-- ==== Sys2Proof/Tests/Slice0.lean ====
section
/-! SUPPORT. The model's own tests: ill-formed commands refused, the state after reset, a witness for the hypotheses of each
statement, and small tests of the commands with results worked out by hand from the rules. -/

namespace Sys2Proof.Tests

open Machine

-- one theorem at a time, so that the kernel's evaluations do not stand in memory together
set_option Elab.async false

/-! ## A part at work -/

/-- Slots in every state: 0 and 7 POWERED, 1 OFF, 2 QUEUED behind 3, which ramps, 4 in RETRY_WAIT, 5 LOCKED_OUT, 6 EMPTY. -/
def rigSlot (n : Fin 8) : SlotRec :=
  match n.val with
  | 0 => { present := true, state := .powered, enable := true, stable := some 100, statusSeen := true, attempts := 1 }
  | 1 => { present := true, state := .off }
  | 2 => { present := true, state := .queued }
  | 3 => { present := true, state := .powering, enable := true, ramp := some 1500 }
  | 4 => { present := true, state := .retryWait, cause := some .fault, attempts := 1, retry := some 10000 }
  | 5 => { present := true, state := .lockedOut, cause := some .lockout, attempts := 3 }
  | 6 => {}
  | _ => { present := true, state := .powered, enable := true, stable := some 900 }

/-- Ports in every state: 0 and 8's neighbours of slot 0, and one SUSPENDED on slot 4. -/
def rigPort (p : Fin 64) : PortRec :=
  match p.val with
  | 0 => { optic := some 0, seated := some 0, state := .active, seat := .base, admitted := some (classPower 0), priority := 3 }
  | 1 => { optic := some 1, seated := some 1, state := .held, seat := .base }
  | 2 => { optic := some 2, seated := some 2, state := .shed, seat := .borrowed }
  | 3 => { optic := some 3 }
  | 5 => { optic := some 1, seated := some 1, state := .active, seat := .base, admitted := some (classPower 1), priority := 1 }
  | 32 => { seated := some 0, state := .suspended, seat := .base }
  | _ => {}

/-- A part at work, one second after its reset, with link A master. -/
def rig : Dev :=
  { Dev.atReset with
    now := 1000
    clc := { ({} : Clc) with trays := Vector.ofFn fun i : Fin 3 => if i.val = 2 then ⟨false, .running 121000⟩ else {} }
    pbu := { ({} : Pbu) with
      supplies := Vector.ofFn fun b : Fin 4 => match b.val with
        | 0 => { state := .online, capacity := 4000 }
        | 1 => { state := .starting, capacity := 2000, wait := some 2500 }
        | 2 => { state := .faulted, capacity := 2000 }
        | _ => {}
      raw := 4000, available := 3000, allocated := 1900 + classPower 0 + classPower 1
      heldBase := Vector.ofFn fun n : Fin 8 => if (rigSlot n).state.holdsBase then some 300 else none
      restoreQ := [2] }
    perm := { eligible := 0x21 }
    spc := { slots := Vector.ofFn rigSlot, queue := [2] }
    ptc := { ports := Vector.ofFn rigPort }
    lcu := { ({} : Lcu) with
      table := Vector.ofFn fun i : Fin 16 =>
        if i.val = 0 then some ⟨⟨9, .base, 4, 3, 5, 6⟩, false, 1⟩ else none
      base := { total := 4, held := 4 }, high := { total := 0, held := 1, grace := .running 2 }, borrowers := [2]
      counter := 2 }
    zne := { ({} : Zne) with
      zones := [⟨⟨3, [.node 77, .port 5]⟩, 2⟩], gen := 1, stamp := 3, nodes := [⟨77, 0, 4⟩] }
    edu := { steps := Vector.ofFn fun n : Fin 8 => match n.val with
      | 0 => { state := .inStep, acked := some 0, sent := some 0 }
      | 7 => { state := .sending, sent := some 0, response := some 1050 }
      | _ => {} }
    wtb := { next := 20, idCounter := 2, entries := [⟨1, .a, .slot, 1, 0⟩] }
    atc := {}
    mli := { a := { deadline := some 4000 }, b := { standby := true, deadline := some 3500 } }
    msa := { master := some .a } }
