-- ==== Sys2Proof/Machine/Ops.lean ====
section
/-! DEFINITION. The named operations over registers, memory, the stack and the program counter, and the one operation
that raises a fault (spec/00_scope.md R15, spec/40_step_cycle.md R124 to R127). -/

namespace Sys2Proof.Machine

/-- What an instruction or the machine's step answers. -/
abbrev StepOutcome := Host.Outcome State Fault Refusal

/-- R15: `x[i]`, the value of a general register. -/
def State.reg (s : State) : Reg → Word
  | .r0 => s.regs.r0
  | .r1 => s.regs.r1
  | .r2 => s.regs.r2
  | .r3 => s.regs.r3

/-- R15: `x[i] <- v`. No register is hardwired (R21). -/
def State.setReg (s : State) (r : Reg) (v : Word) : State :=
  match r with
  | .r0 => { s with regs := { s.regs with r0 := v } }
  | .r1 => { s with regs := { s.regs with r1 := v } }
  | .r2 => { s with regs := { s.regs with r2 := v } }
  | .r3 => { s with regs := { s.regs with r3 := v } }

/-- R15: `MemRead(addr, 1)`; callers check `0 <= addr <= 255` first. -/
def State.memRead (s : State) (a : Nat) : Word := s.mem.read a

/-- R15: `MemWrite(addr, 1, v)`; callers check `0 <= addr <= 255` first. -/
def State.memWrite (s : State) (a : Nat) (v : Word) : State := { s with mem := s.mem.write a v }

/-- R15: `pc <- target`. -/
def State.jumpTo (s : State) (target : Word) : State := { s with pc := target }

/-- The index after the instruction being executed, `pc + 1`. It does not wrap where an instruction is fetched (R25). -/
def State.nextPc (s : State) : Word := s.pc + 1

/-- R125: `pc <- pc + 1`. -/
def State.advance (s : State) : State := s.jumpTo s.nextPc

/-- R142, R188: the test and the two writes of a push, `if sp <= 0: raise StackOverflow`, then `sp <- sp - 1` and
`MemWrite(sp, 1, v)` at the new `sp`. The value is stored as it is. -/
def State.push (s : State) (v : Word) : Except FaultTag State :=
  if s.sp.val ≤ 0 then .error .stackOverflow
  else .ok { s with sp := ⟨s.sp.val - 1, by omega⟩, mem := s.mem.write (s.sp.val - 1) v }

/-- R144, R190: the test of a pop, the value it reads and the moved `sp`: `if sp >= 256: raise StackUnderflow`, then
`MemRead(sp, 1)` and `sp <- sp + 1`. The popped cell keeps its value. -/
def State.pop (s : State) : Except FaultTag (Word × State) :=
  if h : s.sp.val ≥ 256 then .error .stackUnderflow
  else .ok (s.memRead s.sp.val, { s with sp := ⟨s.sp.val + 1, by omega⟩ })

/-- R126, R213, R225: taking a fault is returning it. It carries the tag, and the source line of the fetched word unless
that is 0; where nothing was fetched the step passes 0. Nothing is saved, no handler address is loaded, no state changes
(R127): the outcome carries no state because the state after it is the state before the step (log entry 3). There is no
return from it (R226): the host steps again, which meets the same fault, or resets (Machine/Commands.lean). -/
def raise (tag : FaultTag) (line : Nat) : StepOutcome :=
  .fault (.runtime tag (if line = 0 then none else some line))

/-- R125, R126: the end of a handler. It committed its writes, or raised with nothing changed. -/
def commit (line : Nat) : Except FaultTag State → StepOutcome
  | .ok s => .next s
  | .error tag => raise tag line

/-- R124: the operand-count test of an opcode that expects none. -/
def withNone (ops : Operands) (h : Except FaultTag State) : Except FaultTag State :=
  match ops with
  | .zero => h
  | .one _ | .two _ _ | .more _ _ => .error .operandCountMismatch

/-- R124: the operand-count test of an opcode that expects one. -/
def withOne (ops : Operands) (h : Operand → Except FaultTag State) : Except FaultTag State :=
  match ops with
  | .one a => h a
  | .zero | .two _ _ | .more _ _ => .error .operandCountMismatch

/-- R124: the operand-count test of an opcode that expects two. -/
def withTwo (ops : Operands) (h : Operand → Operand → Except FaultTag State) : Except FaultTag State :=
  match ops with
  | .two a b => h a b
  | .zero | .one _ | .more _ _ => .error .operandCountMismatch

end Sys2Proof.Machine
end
========
#### Try it
Report how many lines of the records above contain the word "memory", giving only the number.

#### Output below
2